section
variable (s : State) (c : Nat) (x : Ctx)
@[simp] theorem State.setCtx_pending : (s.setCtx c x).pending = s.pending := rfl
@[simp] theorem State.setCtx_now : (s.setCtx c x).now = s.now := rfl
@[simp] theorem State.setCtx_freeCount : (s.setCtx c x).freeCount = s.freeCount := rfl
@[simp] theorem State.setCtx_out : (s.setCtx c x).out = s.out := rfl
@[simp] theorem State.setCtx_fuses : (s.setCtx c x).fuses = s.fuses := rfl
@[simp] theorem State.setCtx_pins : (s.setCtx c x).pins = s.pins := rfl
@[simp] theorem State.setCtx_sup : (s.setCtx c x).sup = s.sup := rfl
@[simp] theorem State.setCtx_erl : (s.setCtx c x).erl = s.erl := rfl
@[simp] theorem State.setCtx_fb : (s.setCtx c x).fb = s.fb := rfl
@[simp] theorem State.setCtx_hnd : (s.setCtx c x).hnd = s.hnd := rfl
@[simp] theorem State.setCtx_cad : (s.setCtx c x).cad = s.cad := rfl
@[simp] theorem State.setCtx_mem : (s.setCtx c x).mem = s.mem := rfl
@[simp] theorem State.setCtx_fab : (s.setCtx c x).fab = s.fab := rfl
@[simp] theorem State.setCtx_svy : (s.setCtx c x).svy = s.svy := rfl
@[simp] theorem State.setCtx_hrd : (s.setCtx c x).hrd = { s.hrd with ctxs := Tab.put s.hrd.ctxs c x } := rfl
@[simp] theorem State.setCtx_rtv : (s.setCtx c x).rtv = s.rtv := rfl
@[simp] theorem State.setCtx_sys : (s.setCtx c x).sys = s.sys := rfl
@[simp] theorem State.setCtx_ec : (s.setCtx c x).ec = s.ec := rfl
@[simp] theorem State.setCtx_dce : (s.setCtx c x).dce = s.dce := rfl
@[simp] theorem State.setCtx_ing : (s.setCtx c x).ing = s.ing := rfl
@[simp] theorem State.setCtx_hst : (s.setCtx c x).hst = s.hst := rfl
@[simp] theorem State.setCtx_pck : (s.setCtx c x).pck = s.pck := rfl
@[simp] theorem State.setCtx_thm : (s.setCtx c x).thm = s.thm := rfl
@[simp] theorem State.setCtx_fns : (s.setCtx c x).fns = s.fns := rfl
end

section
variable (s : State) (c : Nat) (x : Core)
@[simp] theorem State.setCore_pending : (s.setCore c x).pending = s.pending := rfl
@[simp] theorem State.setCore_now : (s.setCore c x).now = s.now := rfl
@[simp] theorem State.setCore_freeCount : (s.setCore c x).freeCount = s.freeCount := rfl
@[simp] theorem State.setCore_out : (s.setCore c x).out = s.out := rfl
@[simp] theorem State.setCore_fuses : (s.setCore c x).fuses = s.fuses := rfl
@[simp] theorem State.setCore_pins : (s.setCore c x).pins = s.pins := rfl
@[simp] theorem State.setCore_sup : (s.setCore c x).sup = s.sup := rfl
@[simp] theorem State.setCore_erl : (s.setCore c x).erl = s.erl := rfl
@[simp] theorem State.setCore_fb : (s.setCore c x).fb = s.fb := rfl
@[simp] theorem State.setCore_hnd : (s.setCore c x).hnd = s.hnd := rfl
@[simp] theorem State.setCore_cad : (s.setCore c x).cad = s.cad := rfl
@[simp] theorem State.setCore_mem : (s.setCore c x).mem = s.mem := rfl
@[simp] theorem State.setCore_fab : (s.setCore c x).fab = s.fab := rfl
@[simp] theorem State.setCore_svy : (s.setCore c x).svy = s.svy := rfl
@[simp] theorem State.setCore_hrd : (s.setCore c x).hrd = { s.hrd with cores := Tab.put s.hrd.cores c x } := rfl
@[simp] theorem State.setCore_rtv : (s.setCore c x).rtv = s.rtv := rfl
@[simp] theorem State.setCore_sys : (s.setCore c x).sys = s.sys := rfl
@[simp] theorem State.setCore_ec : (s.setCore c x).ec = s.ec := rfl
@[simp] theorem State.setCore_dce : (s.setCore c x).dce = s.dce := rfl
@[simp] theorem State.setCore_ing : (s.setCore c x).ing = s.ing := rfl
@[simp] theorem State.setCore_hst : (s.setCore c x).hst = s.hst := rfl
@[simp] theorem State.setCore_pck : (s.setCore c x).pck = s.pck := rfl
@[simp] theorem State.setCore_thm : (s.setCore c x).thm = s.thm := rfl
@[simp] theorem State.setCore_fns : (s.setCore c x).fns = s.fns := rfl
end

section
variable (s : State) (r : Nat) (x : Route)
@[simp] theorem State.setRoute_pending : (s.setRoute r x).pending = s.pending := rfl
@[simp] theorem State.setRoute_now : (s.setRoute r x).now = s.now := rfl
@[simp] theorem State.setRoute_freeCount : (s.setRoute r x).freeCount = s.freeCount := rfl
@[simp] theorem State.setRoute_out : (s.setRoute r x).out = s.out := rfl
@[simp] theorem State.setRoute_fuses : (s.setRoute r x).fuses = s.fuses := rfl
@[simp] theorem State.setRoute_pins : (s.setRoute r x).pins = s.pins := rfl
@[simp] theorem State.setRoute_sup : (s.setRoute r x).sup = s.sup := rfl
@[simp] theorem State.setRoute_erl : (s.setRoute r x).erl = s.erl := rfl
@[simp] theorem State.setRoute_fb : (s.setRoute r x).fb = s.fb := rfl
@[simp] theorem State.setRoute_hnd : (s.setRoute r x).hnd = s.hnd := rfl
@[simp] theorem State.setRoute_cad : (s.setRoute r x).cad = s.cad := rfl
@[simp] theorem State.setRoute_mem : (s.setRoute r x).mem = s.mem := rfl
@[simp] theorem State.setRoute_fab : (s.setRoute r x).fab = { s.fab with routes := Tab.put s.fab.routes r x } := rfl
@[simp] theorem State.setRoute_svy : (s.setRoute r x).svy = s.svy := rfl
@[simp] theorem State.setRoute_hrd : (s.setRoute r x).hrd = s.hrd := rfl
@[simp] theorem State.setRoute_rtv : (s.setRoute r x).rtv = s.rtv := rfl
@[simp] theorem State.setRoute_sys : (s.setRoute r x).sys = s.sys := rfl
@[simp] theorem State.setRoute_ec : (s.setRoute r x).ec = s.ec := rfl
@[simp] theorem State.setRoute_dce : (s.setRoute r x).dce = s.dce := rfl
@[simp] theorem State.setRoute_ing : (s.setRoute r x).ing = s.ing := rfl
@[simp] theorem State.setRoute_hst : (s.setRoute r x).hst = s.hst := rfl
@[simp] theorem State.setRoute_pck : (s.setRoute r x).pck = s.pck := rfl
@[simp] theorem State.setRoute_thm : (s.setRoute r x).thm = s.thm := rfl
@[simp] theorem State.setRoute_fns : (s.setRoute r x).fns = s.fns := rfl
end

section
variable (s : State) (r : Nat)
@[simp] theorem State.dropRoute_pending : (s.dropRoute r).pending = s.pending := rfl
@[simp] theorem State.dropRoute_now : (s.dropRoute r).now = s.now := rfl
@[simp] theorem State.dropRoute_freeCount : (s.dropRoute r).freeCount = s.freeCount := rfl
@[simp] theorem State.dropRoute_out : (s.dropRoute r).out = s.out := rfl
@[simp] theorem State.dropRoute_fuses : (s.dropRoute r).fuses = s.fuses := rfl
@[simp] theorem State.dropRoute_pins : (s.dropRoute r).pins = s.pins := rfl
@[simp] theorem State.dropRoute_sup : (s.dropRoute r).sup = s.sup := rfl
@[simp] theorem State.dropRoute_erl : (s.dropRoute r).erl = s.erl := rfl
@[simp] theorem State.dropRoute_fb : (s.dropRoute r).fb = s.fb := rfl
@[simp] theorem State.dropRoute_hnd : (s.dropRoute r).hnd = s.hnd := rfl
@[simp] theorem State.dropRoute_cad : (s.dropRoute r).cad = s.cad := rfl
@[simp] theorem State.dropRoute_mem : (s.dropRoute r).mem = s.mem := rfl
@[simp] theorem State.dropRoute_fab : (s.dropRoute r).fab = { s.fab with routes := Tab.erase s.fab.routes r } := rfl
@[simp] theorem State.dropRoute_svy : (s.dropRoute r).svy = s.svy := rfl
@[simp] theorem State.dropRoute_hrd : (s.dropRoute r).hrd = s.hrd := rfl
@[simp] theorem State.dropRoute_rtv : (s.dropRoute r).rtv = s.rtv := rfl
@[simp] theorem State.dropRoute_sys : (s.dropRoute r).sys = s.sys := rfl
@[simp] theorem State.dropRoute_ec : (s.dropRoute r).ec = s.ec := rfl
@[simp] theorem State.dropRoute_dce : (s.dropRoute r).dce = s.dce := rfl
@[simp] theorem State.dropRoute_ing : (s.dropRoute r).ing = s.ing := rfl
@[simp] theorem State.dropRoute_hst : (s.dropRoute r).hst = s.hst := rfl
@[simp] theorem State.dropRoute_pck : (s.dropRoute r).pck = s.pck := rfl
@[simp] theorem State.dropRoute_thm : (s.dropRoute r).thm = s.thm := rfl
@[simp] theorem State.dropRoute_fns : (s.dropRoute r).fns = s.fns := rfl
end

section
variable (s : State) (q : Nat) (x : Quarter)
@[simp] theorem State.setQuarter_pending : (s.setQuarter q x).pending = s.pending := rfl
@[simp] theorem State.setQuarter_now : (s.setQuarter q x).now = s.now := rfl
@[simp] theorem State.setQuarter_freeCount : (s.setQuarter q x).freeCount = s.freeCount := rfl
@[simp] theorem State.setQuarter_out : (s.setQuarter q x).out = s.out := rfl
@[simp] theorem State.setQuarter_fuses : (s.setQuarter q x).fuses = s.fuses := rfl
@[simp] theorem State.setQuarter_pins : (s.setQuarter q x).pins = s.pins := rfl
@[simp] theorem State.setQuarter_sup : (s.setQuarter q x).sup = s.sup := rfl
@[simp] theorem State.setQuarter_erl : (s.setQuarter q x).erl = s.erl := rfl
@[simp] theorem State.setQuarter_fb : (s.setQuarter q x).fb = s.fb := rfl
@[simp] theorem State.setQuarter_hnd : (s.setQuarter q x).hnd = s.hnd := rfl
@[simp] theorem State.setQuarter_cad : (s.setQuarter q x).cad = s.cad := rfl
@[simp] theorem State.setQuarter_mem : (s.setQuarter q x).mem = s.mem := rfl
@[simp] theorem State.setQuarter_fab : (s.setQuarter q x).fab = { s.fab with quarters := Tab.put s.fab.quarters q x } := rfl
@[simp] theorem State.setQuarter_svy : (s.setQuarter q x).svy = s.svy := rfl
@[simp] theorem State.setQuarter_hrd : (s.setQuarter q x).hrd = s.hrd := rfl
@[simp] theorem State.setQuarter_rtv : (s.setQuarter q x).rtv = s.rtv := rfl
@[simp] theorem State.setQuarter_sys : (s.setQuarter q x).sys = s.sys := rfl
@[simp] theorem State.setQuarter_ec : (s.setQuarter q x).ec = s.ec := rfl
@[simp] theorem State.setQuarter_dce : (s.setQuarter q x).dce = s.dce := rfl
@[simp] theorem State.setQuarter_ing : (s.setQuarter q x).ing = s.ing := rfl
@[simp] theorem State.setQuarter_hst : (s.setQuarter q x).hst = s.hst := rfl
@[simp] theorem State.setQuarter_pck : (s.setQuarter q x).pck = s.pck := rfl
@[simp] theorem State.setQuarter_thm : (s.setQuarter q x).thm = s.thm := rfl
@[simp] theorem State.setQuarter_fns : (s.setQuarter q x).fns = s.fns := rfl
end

> **What is expected**:
Filter this listing and copy only the lines holding the word "pending".

> **Written response**:
@[simp] theorem State.setCtx_pending : (s.setCtx c x).pending = s.pending := rfl
@[simp] theorem State.setCore_pending : (s.setCore c x).pending = s.pending := rfl
@[simp] theorem State.setRoute_pending : (s.setRoute r x).pending = s.pending := rfl
@[simp] theorem State.dropRoute_pending : (s.dropRoute r).pending = s.pending := rfl
@[simp] theorem State.setQuarter_pending : (s.setQuarter q x).pending = s.pending := rfl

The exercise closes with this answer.